Check-in logs, a path to find,
In Recurse Center, the tech entwined.

[Chorus]
Dive into the code, where secrets lie,
In the heart of RC, beneath the sky.
From Formal Methods to ML's flight,
We're cracking codes in the dead of night.

[Outro]
A mini-adventure in every line,
Exploring the depths where the tech stars align.
In this community, diverse and bold,
We're crafting the future, uncontrolled.

Later, I joined Will, Shaq, and Alex to do Rustlings. We all did the solutions on our systems and made some decent progress. It was great to do this in a group because it would’ve been quite boring otherwise.

Not many people know, but listening to this in the background while trying to understand Rust has a 100% success rate. If not, well, you end up with two solid reasons to headbang.
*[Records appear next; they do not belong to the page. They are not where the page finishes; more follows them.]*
-- ==== Sys2Proof/Tests/Slice0.lean ====
section
/-! SUPPORT. The model's own tests: ill-formed commands that the checks refuse, and states and operands that meet the
statements' hypotheses. -/

set_option linter.all false
set_option maxRecDepth 20000
set_option Elab.async false

namespace Sys2Proof.Machine

/-! ## Ill-formed operands are refused -/

theorem test_packet_too_long : Packet.wf ⟨1, 0, 0, 0, 0, List.replicate 4097 0, none⟩ = false := by
  simp [Packet.wf]

theorem test_cell_too_long : Cell.wf ⟨0, false, 1, 2, 0, 0, true, true, 1, List.replicate 257 0⟩ = false := by
  simp [Cell.wf]

theorem test_request_position : Instr.wf (.request 0 ⟨16, 0, 0, false, false, false⟩) = false := by decide

theorem test_chunk_number : Instr.wf (.chunkReceived 0 .sop .vdm ⟨16, false, 26⟩ []) = false := by decide

theorem test_chunk_data : Instr.wf (.chunkReceived 0 .sop .vdm ⟨0, false, 100⟩ (List.replicate 27 0)) = false := by decide

theorem test_bodies : [Body.caps (List.replicate 12 .zero) ⟨true, false, false, false, false, 0⟩,
    Body.vdm (List.replicate 8 0), Body.fields (List.replicate 65 0), Body.raw (List.replicate 261 0),
    Body.rdo ⟨16, 0, 0, false, false, false⟩ .zero].all (fun b => !b.wf) = true := by decide +kernel

theorem test_frame_chunk : Frame.wf ⟨.sop, .vdm, 0, some ⟨0, false, 261⟩, .none⟩ = false := by decide

theorem test_selvedge_bodies : [SelBody.hello ⟨0, true, 5, [], []⟩, SelBody.loop 0 true [], SelBody.urgent 0 [],
    SelBody.state ⟨[], false, 0, 0, false, [], [], []⟩, SelBody.record 8192 none, SelBody.accum [], SelBody.table 0 [],
    SelBody.policy 2 0 (List.replicate 1025 0), SelBody.marks 0 [145], SelBody.ack (2 ^ 32)].all (fun b => !b.wf) = true := by
  decide +kernel

theorem test_capabilities_received : Instr.wf (.sourceCapabilitiesReceived 0 (List.replicate 12 .zero)
    ⟨true, false, false, false, false, 0⟩) = false := by decide +kernel

theorem test_urgent_list : Instr.wf (.urgent 0 []) = false := by decide

theorem test_push_too_long : Instr.wf (.push 0 (List.replicate 4129 0) true false) = false := by decide +kernel

theorem test_smbus_blocks : [Instr.setPtr 0 (List.replicate 256 0) .good, Instr.writeReg 0 (List.replicate 256 0) .good,
    Instr.pushFrag 0 (List.replicate 256 0) .good].all (fun i => !i.wf) = true := by decide +kernel

/-! ## Statements' hypotheses are met -/

/-- A device whose two Twills run. -/
def wbase : State := (State.reset.wr CORE.STATE 1 enRun).wr CORE.STATE 2 enRun

theorem test_every_step_keeps_order_witness : ∃ s t : State, s.Inv ∧ step s = .next t :=
  ⟨State.reset, _, ⟨List.Pairwise.nil, fun q _ => by revert q; decide +kernel⟩, rfl⟩

theorem test_every_command_stays_in_its_areas_witness : ∃ (c : Instr) (s t : State), exec c s = .next t :=
  ⟨.deadlineMiss 0, State.reset, _, rfl⟩


/-- States and operands that meet the hypotheses of AttachDetectsAndDebounces, clause by clause. -/
theorem test_attach_detects_and_debounces_witness :
    (∃ (p : Port) (v1 : Nat) (v2 : Nat) (b : Bool) (s : State), s.tc p = tcUnattachedSrc ∧ s.canAttach p = true ∧
      attachPin (s.readLevel p v1, s.readLevel p v2) = some b) ∧
    (∃ (p : Port) (v1 : Nat) (v2 : Nat) (b : Bool) (s : State), s.tc p = tcUnattachedSnk ∧ s.canAttach p = true ∧
      rpPin (s.readLevel p v1, s.readLevel p v2) = some b) ∧
    (∃ (p : Port) (s : State), s.drives p = true ∧ s.tc p = tcAttachWaitSrc ∧ (attachPin (s.lvl p)).isSome = true ∧
      ¬((s.port p).cc.role = 3 ∧ (s.port p).cc.try_ = 2)) ∧
    (∃ (p : Port) (s : State), s.drives p = true ∧ s.tc p = tcAttachWaitSrc ∧ (attachPin (s.lvl p)).isSome = true ∧
      (s.port p).cc.role = 3 ∧ (s.port p).cc.try_ = 2) ∧
    (∃ (p : Port) (v : Nat) (s : State), s.drives p = true ∧ s.tc p = tcAttachWaitSnk ∧ (rpPin (s.lvl p)).isSome =
      true ∧ 4750 ≤ v ∧ ¬((s.port p).cc.role = 3 ∧ (s.port p).cc.try_ = 1)) ∧
    (∃ (p : Port) (v : Nat) (s : State), s.drives p = true ∧ s.tc p = tcAttachWaitSnk ∧ (rpPin (s.lvl p)).isSome =
      true ∧ 4750 ≤ v ∧ (s.port p).cc.role = 3 ∧ (s.port p).cc.try_ = 1) ∧
    (∃ (p : Port) (v : Nat) (s : State), s.drives p = true ∧ s.tc p = tcTryWaitSnk ∧ (rpPin (s.lvl p)).isSome = true
      ∧ 4750 ≤ v) ∧
    (∃ (p : Port) (s : State), s.tc p = tcAttachWaitSrc ∧ (s.lvl p).1 ≠ 2 ∧ (s.lvl p).2 ≠ 2) ∧
    (∃ (p : Port) (s : State), (s.tc p = tcAttachWaitSnk ∨ s.tc p = tcTryWaitSnk) ∧ (rpPin (s.lvl p)).isSome = false) ∧
    (∃ (p : Port) (s : State), (s.tc p = tcAttachedSrc ∨ s.tc p = tcAttachedSnk) ∧ s.on CC.ATTACHED p = true ∧ s.on
      CC.CC_OPEN_Q p = true ∧ s.ccOpenIgnored p = false) ∧
    (∃ (p : Port) (s : State), (s.port p).cc.role = 3 ∧ s.drives p = true ∧ s.tc p = tcUnattachedSrc) ∧
    (∃ (p : Port) (s : State), (s.port p).cc.role = 3 ∧ s.drives p = true ∧ s.tc p = tcUnattachedSnk) ∧
    (∃ (p : Port) (v : Nat) (s : State), s.drives p = true ∧ (s.tc p = tcTrySrc ∨ (s.tc p = tcTryWaitSrc ∧ v < 800))
      ∧ (attachPin (s.lvl p)).isSome = true) ∧
    (∃ (p : Port) (x : TryTimer) (v : Nat) (s : State), s.drives p = true ∧ s.tc p = tcTrySrc ∧ (attachPin (s.lvl
      p)).isSome = false ∧ ((x = .drpTry ∧ v < 800) ∨ x = .tryTimeout)) ∧
    (∃ (p : Port) (v : Nat) (s : State), s.drives p = true ∧ s.tc p = tcTrySnk ∧ (rpPin (s.lvl p)).isSome = true ∧
      4750 ≤ v) ∧
    (∃ (p : Port) (s : State), s.drives p = true ∧ s.tc p = tcTrySnk ∧ (rpPin (s.lvl p)).isSome = false) ∧
    (∃ (p : Port) (s : State), s.drives p = true ∧ ((s.tc p = tcTryWaitSrc ∧ (attachPin (s.lvl p)).isSome = false) ∨
      (s.tc p = tcTryWaitSnk ∧ (rpPin (s.lvl p)).isSome = false))) ∧
    (∃ (p : Port) (s : State), (s.tc p = tcErrorRecovery ∨ s.tc p = tcCcSafe ∨ s.tc p = tcOvpHold) ∧ s.tripStands p =
      false ∧ s.heldSafe p = false ∧ s.on CC.CC_OVP p = false ∧ s.drives p = true) := by
  refine ⟨⟨0, 1000, 3000, false, (
      let p : Port := 0
      let s : State := wbase
      let s : State := s.wr CC.TC_STATE p tcUnattachedSrc
      let s : State := s.wrBit SYS.EN 0 p true
      let s : State := (s.modPort p fun z => { z with cc := { z.cc with pres := .rp30 } })
      s), ?_⟩,
    ⟨0, 900, 0, false, (
      let p : Port := 0
      let s : State := wbase
      let s : State := s.wr CC.TC_STATE p tcUnattachedSnk
      let s : State := s.wrBit SYS.EN 0 p true
      let s : State := (s.modPort p fun z => { z with cc := { z.cc with pres := .rd } })
      s), ?_⟩,
    ⟨0, (
      let p : Port := 0
      let s : State := wbase
      let s : State := s.wr CC.TC_STATE p tcAttachWaitSrc
      let s : State := s.wr CC.CC1_LVL p 2
      let s : State := s.wr CC.CC2_LVL p 0
      s), ?_⟩,
    ⟨0, (
      let p : Port := 0
      let s : State := wbase
      let s : State := s.wr CC.TC_STATE p tcAttachWaitSrc
      let s : State := s.wr CC.CC1_LVL p 2
      let s : State := s.wr CC.CC2_LVL p 0
      let s : State := (s.modPort (p) fun z => { z with cc := { z.cc with role := 3 } })
      let s : State := (s.modPort (p) fun z => { z with cc := { z.cc with try_ := 2 } })
      s), ?_⟩,
    ⟨0, 4750, (
      let p : Port := 0
      let s : State := wbase
      let s : State := s.wr CC.TC_STATE p tcAttachWaitSnk
      let s : State := s.wr CC.CC1_LVL p 4
      s), ?_⟩,
    ⟨0, 4750, (
      let p : Port := 0
      let s : State := wbase
      let s : State := s.wr CC.TC_STATE p tcAttachWaitSnk
      let s : State := s.wr CC.CC1_LVL p 4
      let s : State := (s.modPort (p) fun z => { z with cc := { z.cc with role := 3 } })
      let s : State := (s.modPort (p) fun z => { z with cc := { z.cc with try_ := 1 } })
      s), ?_⟩,
    ⟨0, 4750, (
      let p : Port := 0
      let s : State := wbase
      let s : State := s.wr CC.TC_STATE p tcTryWaitSnk
      let s : State := s.wr CC.CC1_LVL p 4
      s), ?_⟩,
    ⟨0, (
      let p : Port := 0
      let s : State := wbase
      let s : State := s.wr CC.TC_STATE p tcAttachWaitSrc
      s), ?_⟩,
    ⟨0, (
      let p : Port := 0
      let s : State := wbase
      let s : State := s.wr CC.TC_STATE p tcAttachWaitSnk
      let s : State := s.wr CC.CC1_LVL p 0
      let s : State := s.wr CC.CC2_LVL p 0
      s), ?_⟩,
    ⟨0, (
      let p : Port := 0
      let s : State := wbase
      let s : State := s.wr CC.TC_STATE p tcAttachedSrc
      let s : State := s.flag CC.ATTACHED p true
      let s : State := s.flag CC.CC_OPEN_Q p true
      s), ?_⟩,
    ⟨0, (
      let p : Port := 0
      let s : State := wbase
      let s : State := (s.modPort (p) fun z => { z with cc := { z.cc with role := 3 } })
      let s : State := s.wr CC.TC_STATE p tcUnattachedSrc
      s), ?_⟩,
    ⟨0, (
      let p : Port := 0
      let s : State := wbase
      let s : State := (s.modPort (p) fun z => { z with cc := { z.cc with role := 3 } })
      let s : State := s.wr CC.TC_STATE p tcUnattachedSnk
      s), ?_⟩,
    ⟨0, 0, (
      let p : Port := 0
      let s : State := wbase
      let s : State := s.wr CC.TC_STATE p tcTrySrc
      let s : State := s.wr CC.CC1_LVL p 2
      let s : State := s.wr CC.CC2_LVL p 0
      s), ?_⟩,
    ⟨0, .drpTry, 0, (
      let p : Port := 0
      let s : State := wbase
      let s : State := s.wr CC.TC_STATE p tcTrySrc
      let s : State := s.wr CC.CC1_LVL p 0
      let s : State := s.wr CC.CC2_LVL p 0
      s), ?_⟩,
    ⟨0, 4750, (
      let p : Port := 0
      let s : State := wbase
      let s : State := s.wr CC.TC_STATE p tcTrySnk
      let s : State := s.wr CC.CC1_LVL p 4
      s), ?_⟩,
    ⟨0, (
      let p : Port := 0
      let s : State := wbase
      let s : State := s.wr CC.TC_STATE p tcTrySnk
      let s : State := s.wr CC.CC1_LVL p 0
      let s : State := s.wr CC.CC2_LVL p 0
      s), ?_⟩,
    ⟨0, (
      let p : Port := 0
      let s : State := wbase
      let s : State := s.wr CC.TC_STATE p tcTryWaitSrc
      let s : State := s.wr CC.CC1_LVL p 0
      let s : State := s.wr CC.CC2_LVL p 0
      s), ?_⟩,
    ⟨0, (
      let p : Port := 0
      let s : State := wbase
      let s : State := s.wr CC.TC_STATE p tcErrorRecovery
      let s : State := s.flag CC.CC_OVP p false
      s), ?_⟩⟩
  all_goals first | decide +kernel | (unfold AwaitsResponse; decide +kernel)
Right after Rustlings, I went to watch some non-programming talks. I loved Zack Scholl talk on The Zen of Running. The presentation slides were crisp and beautiful 🤌🏼. I’ll make sure to keep coming back to them every time I look for some inspiration to run.

Finally finished Chapter 5 of Crafting Interpreters. I’m still a bit clueless. I’m pretty sure I don’t understand the visitor pattern very well. I’ll see if it can be removed. Otherwise, I’m quite happy with my Java code. It’s much more concise than what’s there in the book.

Day 4 - Thursday, Feb 1st: Crafting Interpreters

Attended the Crafting Interpreters study group. I forgot what we discussed but it was interesting. Also, I’m like wayy behind. I have to wrap up Chapter 6 and 7 this week. Over the weekend, I realized life is too short to be willingly writing Java. I’m considering to move my jlox implementation to Clojure.

I had a Lovely coffee chat with Thomas Kelly. We discussed a bunch of topics. His time in India, Cricket (He doesn’t follow it), Games, OOP vs Functional approach and our struggles with Crafting Interpreters. It’s always so fun talking to folks who don’t come from a traditional computer science background.

Day 5 - Friday, Feb 2nd: Rust and Redis

I paired with Raunak on my jlox implementation. We tried some ways to avoid using the visitor pattern for forming the AST.

Later I thought of an idea to make a Pomodoro/reminder tracker app as a TUI in Rust.

Read the slides of Rust lecture from CS242 course. Quite a clear demo of the ownership and borrow model. I also got to know that ownership isn’t a new concept.

Made some progress on the Build Your Own Redis course. It’s pretty fun!